本文关键词：基于统一理论的矩形钢管混凝土构件性能研究　出处：《哈尔滨工业大学》2014年硕士论文　论文类型：学位论文

【摘要】：由于矩形钢管混凝土构件具有外形美观、与梁节点构造简单方便、能够有效地提高延性、能够提供有力的强弱轴等优点,在工程中得到利用的机会越来越多,对其也有了越来越深的探讨。不过现在统一理论的研究主要是圆形截面和方形截面构件,对于长宽比较大的矩形构件的研究较少。而且由于目前已有理论对长宽比较大的矩形钢管混凝土的套箍效应考虑不够准确,所以长宽比较大的矩形钢管混凝土需要进行深入研究。通过静力分析得到了矩形钢管混凝土的钢管的环向受力和核心混凝土受侧压力区分布规律。然后根据核心混凝土有限元模型和受力分析,假设了核心混凝土区域的抛物线方程,推导出核心混凝土受套箍效应的面积。

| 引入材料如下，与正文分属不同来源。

/-- PUT_ACCOUNT (R136). -/
def execPutAccount (s : State) : Host.Outcome State Fault Refusal :=
  act (takeRequest 35 putAccountLayout Machine.putAccount) s

/-- DROP_ACCOUNT (R137). -/
def execDropAccount (s : State) : Host.Outcome State Fault Refusal :=
  act (takeRequest 36 dropAccountLayout Machine.dropAccount) s

/-- SET_BALANCE (R142). -/
def execSetBalance (s : State) : Host.Outcome State Fault Refusal :=
  act (takeRequest 37 setBalanceLayout Machine.setBalance) s

/-- READ_ACCOUNT (R143). -/
def execReadAccount (s : State) : Host.Outcome State Fault Refusal :=
  act (takeRequest 38 readAccountLayout Machine.readAccount) s

/-- READ_ACCOUNT_NEXT (R143). -/
def execReadAccountNext (s : State) : Host.Outcome State Fault Refusal :=
  act (takeRequest 39 readAccountNextLayout Machine.readAccountNext) s

/-- PUT_TARIFF_ROW (R146). -/
def execPutTariffRow (s : State) : Host.Outcome State Fault Refusal :=
  act (takeRequest 40 putTariffRowLayout Machine.putTariffRow) s

/-- DROP_TARIFF_ROW (R147). -/
def execDropTariffRow (s : State) : Host.Outcome State Fault Refusal :=
  act (takeRequest 41 dropTariffRowLayout Machine.dropTariffRow) s

/-- SET_TARIFF_SWITCH (R148). -/
def execSetTariffSwitch (s : State) : Host.Outcome State Fault Refusal :=
  act (takeRequest 42 setTariffSwitchLayout Machine.setTariffSwitch) s

/-- READ_TARIFF_ROW (R149). -/
def execReadTariffRow (s : State) : Host.Outcome State Fault Refusal :=
  act (takeRequest 43 readTariffRowLayout Machine.readTariffRow) s

/-- READ_TARIFF_ROW_NEXT (R149). -/
def execReadTariffRowNext (s : State) : Host.Outcome State Fault Refusal :=
  act (takeRequest 44 readTariffRowNextLayout Machine.readTariffRowNext) s

/-- READ_TABLES (R149). -/
def execReadTables (s : State) : Host.Outcome State Fault Refusal :=
  act (takeRequest 45 readTablesLayout Machine.readTables) s

/-- OPEN_VISIT (R157). -/
def execOpenVisit (s : State) : Host.Outcome State Fault Refusal :=
  act (takeRequest 46 openVisitLayout Machine.openWalkIn) s

/-- VOID_VISIT (R169). -/
def execVoidVisit (s : State) : Host.Outcome State Fault Refusal :=
  act (takeRequest 47 voidVisitLayout Machine.voidRequest) s

/-- RESOLVE_VISIT (R170). -/
def execResolveVisit (s : State) : Host.Outcome State Fault Refusal :=
  act (takeRequest 48 resolveVisitLayout Machine.resolveVisit) s

/-- RESTORE_VISIT (R174). -/
def execRestoreVisit (s : State) : Host.Outcome State Fault Refusal :=
  act (takeRequest 49 restoreVisitLayout Machine.restoreVisit) s

/-- SET_TARE_TOLERANCE (R175). -/
def execSetTareTolerance (s : State) : Host.Outcome State Fault Refusal :=
  act (takeRequest 50 setTareToleranceLayout Machine.setTareTolerance) s

/-- READ_VISIT (R176). -/
def execReadVisit (s : State) : Host.Outcome State Fault Refusal :=
  act (takeRequest 51 readVisitLayout Machine.readVisit) s

/-- READ_VISIT_BY_VEHICLE (R176). -/
def execReadVisitByVehicle (s : State) : Host.Outcome State Fault Refusal :=
  act (takeRequest 52 readVisitByVehicleLayout Machine.readVisitByVehicle) s

/-- READ_VISIT_NEXT (R176). -/
def execReadVisitNext (s : State) : Host.Outcome State Fault Refusal :=
  act (takeRequest 53 readVisitNextLayout Machine.readVisitNext) s

/-- SET_TICKET_NUMBER (R182). -/
def execSetTicketNumber (s : State) : Host.Outcome State Fault Refusal :=
  act (takeRequest 54 setTicketNumberLayout Machine.setTicketNumber) s

/-- REPRINT_TICKET (R189). -/
def execReprintTicket (s : State) : Host.Outcome State Fault Refusal :=
  act (takeRequest 55 reprintTicketLayout Machine.reprintTicket) s

/-- SET_TICKET_HEADER (R190). -/
def execSetTicketHeader (s : State) : Host.Outcome State Fault Refusal :=
  act (takeRequest 56 setTicketHeaderLayout Machine.setTicketHeader) s

/-- READ_TICKETS (R191). -/
def execReadTickets (s : State) : Host.Outcome State Fault Refusal :=
  act (takeRequest 57 readTicketsLayout Machine.readTickets) s

/-- SET_SILENCE_TIMEOUT (R195). -/
def execSetSilenceTimeout (s : State) : Host.Outcome State Fault Refusal :=
  act (takeRequest 58 setSilenceTimeoutLayout Machine.setSilenceTimeout) s

/-- READ_RECORDS (R203). -/
def execReadRecords (s : State) : Host.Outcome State Fault Refusal :=
  act (takeRequest 59 readRecordsLayout Machine.readRecords) s

/-- RELEASE_RECORDS (R204). -/
def execReleaseRecords (s : State) : Host.Outcome State Fault Refusal :=
  act (takeRequest 60 releaseRecordsLayout Machine.releaseRecords) s

/-- SUBSCRIBE_LIVE (R205). -/
def execSubscribeLive (s : State) : Host.Outcome State Fault Refusal :=
  act (takeRequest 61 subscribeLiveLayout Machine.subscribeLive) s

/-- SEND_TO_NODE (R206). -/
def execSendToNode (s : State) : Host.Outcome State Fault Refusal :=
  act (takeRequest 62 sendToNodeLayout Machine.sendToNode) s

/-- READ_STATUS (R209). -/
def execReadStatus (s : State) : Host.Outcome State Fault Refusal :=
  act (takeRequest 63 readStatusLayout Machine.readStatus) s

/-- RESTART (R210). -/
def execRestart (s : State) : Host.Outcome State Fault Refusal :=
  act (takeRequest 64 restartLayout Machine.restart) s

end Sys2Proof.Machine
end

而且在方形钢管混凝土轴压构件强度承载力公式的基础上,通过假设套箍效应影响系数,最终得到适用于矩形钢管混凝土轴压短柱强度承载力的实用公式。考虑管内混凝土对钢管稳定性能的有利影响,利用数据库的试验结果回归得到更加经济的稳定系数公式,并利用修正后的轴压强度承载力公式,得到矩形钢管混凝土长柱的稳定承载力公式,并用试验数据对得到的公式进行了验证。在统一理论的基础上,根据极限平衡理论,分别得到矩形钢管混凝土绕长轴和短轴弯曲的极限抗弯承载力计算公式。然后在已有的方形钢管混凝土抗弯承载力计算公式的基础上通过公式拟合,得出适合于长宽比较大的矩形钢管混凝土抗弯承载力实用公式。在统一理论的指导下,利用已推导出的稳定承载力公式和抗弯承载力公式,通过对矩形规程中相关方程的修改,得到了矩形钢管混凝土压弯构件相关方程。通过国际组合结构协会公布统计的试验数据库和欧洲规范4来验证钢管混凝土结构统一理论,验证表明统一理论对于长宽比大于1.5的矩形钢管混凝土构件不够准确,对于长宽比较小的构件的误差较小。并利用数据库的试验数据对本文推导出的矩形钢管混凝土轴压短柱强度承载力公式、长柱稳定承载力公式、压弯相关方程都进行了验证,证明了各个公式的正确性。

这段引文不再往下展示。